┌─ AVAILABLE DATA

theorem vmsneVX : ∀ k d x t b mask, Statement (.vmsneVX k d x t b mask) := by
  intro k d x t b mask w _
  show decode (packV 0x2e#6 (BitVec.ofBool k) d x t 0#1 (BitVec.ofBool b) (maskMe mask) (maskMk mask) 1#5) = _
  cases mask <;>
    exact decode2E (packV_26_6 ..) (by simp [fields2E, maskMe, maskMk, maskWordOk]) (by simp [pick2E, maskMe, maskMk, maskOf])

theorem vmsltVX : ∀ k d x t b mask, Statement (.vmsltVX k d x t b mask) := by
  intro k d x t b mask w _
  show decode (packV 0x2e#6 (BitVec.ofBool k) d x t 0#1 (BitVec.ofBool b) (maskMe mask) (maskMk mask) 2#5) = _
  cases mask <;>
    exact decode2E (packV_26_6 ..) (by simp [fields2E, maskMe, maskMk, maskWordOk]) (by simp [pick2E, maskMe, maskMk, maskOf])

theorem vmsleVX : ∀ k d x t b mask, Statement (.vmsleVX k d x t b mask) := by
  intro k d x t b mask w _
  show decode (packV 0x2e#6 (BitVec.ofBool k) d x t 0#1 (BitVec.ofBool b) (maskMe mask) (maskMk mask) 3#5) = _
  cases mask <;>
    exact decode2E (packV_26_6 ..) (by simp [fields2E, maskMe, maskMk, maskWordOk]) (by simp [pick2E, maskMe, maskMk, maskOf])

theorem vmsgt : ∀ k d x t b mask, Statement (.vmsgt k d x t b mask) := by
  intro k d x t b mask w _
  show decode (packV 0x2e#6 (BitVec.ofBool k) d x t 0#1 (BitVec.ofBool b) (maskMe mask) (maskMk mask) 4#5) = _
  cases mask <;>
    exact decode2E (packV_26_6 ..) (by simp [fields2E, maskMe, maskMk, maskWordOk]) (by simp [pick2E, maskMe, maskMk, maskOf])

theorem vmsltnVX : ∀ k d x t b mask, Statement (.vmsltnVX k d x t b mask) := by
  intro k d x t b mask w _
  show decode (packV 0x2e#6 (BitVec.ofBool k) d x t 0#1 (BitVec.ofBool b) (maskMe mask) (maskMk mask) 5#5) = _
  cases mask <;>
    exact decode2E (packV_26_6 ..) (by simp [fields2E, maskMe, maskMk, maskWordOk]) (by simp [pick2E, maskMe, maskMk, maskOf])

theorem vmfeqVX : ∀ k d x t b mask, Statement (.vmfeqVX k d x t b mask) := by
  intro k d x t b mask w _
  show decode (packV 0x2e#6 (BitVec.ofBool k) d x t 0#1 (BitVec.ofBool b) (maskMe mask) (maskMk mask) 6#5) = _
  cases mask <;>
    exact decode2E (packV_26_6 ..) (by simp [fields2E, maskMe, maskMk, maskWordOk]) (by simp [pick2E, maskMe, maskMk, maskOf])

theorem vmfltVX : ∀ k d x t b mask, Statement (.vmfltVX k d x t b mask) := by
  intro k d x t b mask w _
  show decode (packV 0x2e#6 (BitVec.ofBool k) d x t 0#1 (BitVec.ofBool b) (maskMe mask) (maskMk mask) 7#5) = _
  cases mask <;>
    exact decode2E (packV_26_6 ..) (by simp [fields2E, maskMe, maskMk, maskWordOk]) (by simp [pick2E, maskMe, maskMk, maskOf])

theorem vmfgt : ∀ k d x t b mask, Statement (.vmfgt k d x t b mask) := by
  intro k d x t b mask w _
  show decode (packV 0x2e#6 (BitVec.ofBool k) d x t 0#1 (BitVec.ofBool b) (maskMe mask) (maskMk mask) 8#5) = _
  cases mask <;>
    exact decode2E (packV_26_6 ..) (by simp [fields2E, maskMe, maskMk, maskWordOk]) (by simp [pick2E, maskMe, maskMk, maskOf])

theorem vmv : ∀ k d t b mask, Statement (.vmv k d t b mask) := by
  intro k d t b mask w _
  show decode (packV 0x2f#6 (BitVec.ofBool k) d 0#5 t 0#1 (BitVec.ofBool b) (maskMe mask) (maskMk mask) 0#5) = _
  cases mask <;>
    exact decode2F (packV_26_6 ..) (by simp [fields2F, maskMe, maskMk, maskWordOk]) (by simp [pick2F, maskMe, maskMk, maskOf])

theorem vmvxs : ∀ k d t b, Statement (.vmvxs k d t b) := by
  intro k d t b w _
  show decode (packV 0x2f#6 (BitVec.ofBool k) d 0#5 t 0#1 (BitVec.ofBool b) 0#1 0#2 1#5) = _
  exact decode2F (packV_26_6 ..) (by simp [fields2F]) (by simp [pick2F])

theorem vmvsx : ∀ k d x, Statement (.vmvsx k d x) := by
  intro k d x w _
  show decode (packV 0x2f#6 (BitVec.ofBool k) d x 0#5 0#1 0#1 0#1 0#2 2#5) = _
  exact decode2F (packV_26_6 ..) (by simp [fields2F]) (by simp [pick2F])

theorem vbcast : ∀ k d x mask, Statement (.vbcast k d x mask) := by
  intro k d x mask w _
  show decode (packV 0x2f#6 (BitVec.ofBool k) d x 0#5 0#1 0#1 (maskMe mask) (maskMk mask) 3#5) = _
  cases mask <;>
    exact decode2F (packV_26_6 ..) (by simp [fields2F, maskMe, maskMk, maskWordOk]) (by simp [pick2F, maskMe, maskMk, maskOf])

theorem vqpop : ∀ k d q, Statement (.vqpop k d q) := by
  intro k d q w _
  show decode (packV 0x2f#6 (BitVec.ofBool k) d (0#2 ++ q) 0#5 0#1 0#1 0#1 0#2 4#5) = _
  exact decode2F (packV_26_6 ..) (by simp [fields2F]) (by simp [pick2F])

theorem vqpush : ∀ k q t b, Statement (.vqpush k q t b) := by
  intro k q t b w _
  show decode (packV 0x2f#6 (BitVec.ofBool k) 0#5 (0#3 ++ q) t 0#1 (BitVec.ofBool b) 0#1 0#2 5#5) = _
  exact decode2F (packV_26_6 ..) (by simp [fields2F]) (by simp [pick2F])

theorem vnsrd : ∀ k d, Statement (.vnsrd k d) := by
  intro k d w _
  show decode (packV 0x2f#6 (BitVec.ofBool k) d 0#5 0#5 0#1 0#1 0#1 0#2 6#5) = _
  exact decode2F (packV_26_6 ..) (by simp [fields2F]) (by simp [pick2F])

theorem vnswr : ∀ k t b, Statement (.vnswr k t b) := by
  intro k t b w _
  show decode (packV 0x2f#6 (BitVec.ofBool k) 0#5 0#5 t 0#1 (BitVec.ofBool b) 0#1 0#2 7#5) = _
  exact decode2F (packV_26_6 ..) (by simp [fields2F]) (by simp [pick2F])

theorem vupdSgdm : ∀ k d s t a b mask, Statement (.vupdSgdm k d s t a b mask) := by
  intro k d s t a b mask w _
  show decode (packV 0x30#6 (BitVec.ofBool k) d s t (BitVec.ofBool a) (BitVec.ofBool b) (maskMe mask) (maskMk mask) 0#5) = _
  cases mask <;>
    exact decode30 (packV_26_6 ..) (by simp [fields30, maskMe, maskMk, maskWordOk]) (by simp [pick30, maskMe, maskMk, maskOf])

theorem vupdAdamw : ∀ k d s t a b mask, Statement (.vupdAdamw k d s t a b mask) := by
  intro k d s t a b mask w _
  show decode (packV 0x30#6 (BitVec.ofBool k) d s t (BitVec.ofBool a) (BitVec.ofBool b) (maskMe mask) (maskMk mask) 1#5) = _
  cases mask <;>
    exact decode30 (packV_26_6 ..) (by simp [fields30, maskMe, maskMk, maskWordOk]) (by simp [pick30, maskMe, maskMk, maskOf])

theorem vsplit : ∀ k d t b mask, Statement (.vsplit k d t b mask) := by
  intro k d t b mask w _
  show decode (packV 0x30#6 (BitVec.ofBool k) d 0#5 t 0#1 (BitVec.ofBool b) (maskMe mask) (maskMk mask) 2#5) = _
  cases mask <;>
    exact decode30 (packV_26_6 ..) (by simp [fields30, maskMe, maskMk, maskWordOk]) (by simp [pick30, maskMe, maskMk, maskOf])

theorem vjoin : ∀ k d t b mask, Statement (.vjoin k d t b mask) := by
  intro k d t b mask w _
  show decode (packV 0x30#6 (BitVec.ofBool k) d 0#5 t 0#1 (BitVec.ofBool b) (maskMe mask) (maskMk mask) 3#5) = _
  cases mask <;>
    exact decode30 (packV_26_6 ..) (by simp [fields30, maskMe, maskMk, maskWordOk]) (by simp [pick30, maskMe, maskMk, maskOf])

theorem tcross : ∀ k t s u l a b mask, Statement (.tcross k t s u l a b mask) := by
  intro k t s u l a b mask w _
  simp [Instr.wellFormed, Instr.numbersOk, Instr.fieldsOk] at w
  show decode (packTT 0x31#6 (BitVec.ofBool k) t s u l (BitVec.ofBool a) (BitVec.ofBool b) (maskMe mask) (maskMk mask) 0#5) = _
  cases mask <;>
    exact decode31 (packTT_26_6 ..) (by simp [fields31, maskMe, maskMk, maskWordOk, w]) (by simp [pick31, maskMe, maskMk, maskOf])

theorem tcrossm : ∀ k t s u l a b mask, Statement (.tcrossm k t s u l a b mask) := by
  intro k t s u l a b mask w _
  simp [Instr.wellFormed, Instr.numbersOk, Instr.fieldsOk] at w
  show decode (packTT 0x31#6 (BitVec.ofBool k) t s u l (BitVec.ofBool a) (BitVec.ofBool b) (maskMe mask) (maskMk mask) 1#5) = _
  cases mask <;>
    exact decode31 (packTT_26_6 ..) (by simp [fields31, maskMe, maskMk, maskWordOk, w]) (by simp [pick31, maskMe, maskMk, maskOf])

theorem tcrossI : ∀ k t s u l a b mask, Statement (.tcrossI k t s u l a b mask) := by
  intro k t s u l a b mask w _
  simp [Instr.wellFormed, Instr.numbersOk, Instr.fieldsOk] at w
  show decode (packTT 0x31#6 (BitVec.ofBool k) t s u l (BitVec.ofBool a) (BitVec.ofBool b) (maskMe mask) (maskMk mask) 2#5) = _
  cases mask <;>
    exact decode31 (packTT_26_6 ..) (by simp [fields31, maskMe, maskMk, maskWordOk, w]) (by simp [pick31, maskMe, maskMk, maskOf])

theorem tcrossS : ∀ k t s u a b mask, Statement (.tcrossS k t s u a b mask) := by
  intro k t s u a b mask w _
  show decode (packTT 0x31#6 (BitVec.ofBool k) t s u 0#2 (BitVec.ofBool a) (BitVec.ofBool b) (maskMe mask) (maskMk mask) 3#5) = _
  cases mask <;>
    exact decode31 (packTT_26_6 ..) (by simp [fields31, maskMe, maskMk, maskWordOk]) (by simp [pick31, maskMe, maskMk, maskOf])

└─

Transcribe the records above from the line holding "mask) 4#5) = _" down to the line holding "intro k d t b w _", inclusive, without adding anything.

  show decode (packV 0x2e#6 (BitVec.ofBool k) d x t 0#1 (BitVec.ofBool b) (maskMe mask) (maskMk mask) 4#5) = _
  cases mask <;>
    exact decode2E (packV_26_6 ..) (by simp [fields2E, maskMe, maskMk, maskWordOk]) (by simp [pick2E, maskMe, maskMk, maskOf])

theorem vmsltnVX : ∀ k d x t b mask, Statement (.vmsltnVX k d x t b mask) := by
  intro k d x t b mask w _
  show decode (packV 0x2e#6 (BitVec.ofBool k) d x t 0#1 (BitVec.ofBool b) (maskMe mask) (maskMk mask) 5#5) = _
  cases mask <;>
    exact decode2E (packV_26_6 ..) (by simp [fields2E, maskMe, maskMk, maskWordOk]) (by simp [pick2E, maskMe, maskMk, maskOf])

theorem vmfeqVX : ∀ k d x t b mask, Statement (.vmfeqVX k d x t b mask) := by
  intro k d x t b mask w _
  show decode (packV 0x2e#6 (BitVec.ofBool k) d x t 0#1 (BitVec.ofBool b) (maskMe mask) (maskMk mask) 6#5) = _
  cases mask <;>
    exact decode2E (packV_26_6 ..) (by simp [fields2E, maskMe, maskMk, maskWordOk]) (by simp [pick2E, maskMe, maskMk, maskOf])

theorem vmfltVX : ∀ k d x t b mask, Statement (.vmfltVX k d x t b mask) := by
  intro k d x t b mask w _
  show decode (packV 0x2e#6 (BitVec.ofBool k) d x t 0#1 (BitVec.ofBool b) (maskMe mask) (maskMk mask) 7#5) = _
  cases mask <;>
    exact decode2E (packV_26_6 ..) (by simp [fields2E, maskMe, maskMk, maskWordOk]) (by simp [pick2E, maskMe, maskMk, maskOf])

theorem vmfgt : ∀ k d x t b mask, Statement (.vmfgt k d x t b mask) := by
  intro k d x t b mask w _
  show decode (packV 0x2e#6 (BitVec.ofBool k) d x t 0#1 (BitVec.ofBool b) (maskMe mask) (maskMk mask) 8#5) = _
  cases mask <;>
    exact decode2E (packV_26_6 ..) (by simp [fields2E, maskMe, maskMk, maskWordOk]) (by simp [pick2E, maskMe, maskMk, maskOf])

theorem vmv : ∀ k d t b mask, Statement (.vmv k d t b mask) := by
  intro k d t b mask w _
  show decode (packV 0x2f#6 (BitVec.ofBool k) d 0#5 t 0#1 (BitVec.ofBool b) (maskMe mask) (maskMk mask) 0#5) = _
  cases mask <;>
    exact decode2F (packV_26_6 ..) (by simp [fields2F, maskMe, maskMk, maskWordOk]) (by simp [pick2F, maskMe, maskMk, maskOf])

theorem vmvxs : ∀ k d t b, Statement (.vmvxs k d t b) := by
  intro k d t b w _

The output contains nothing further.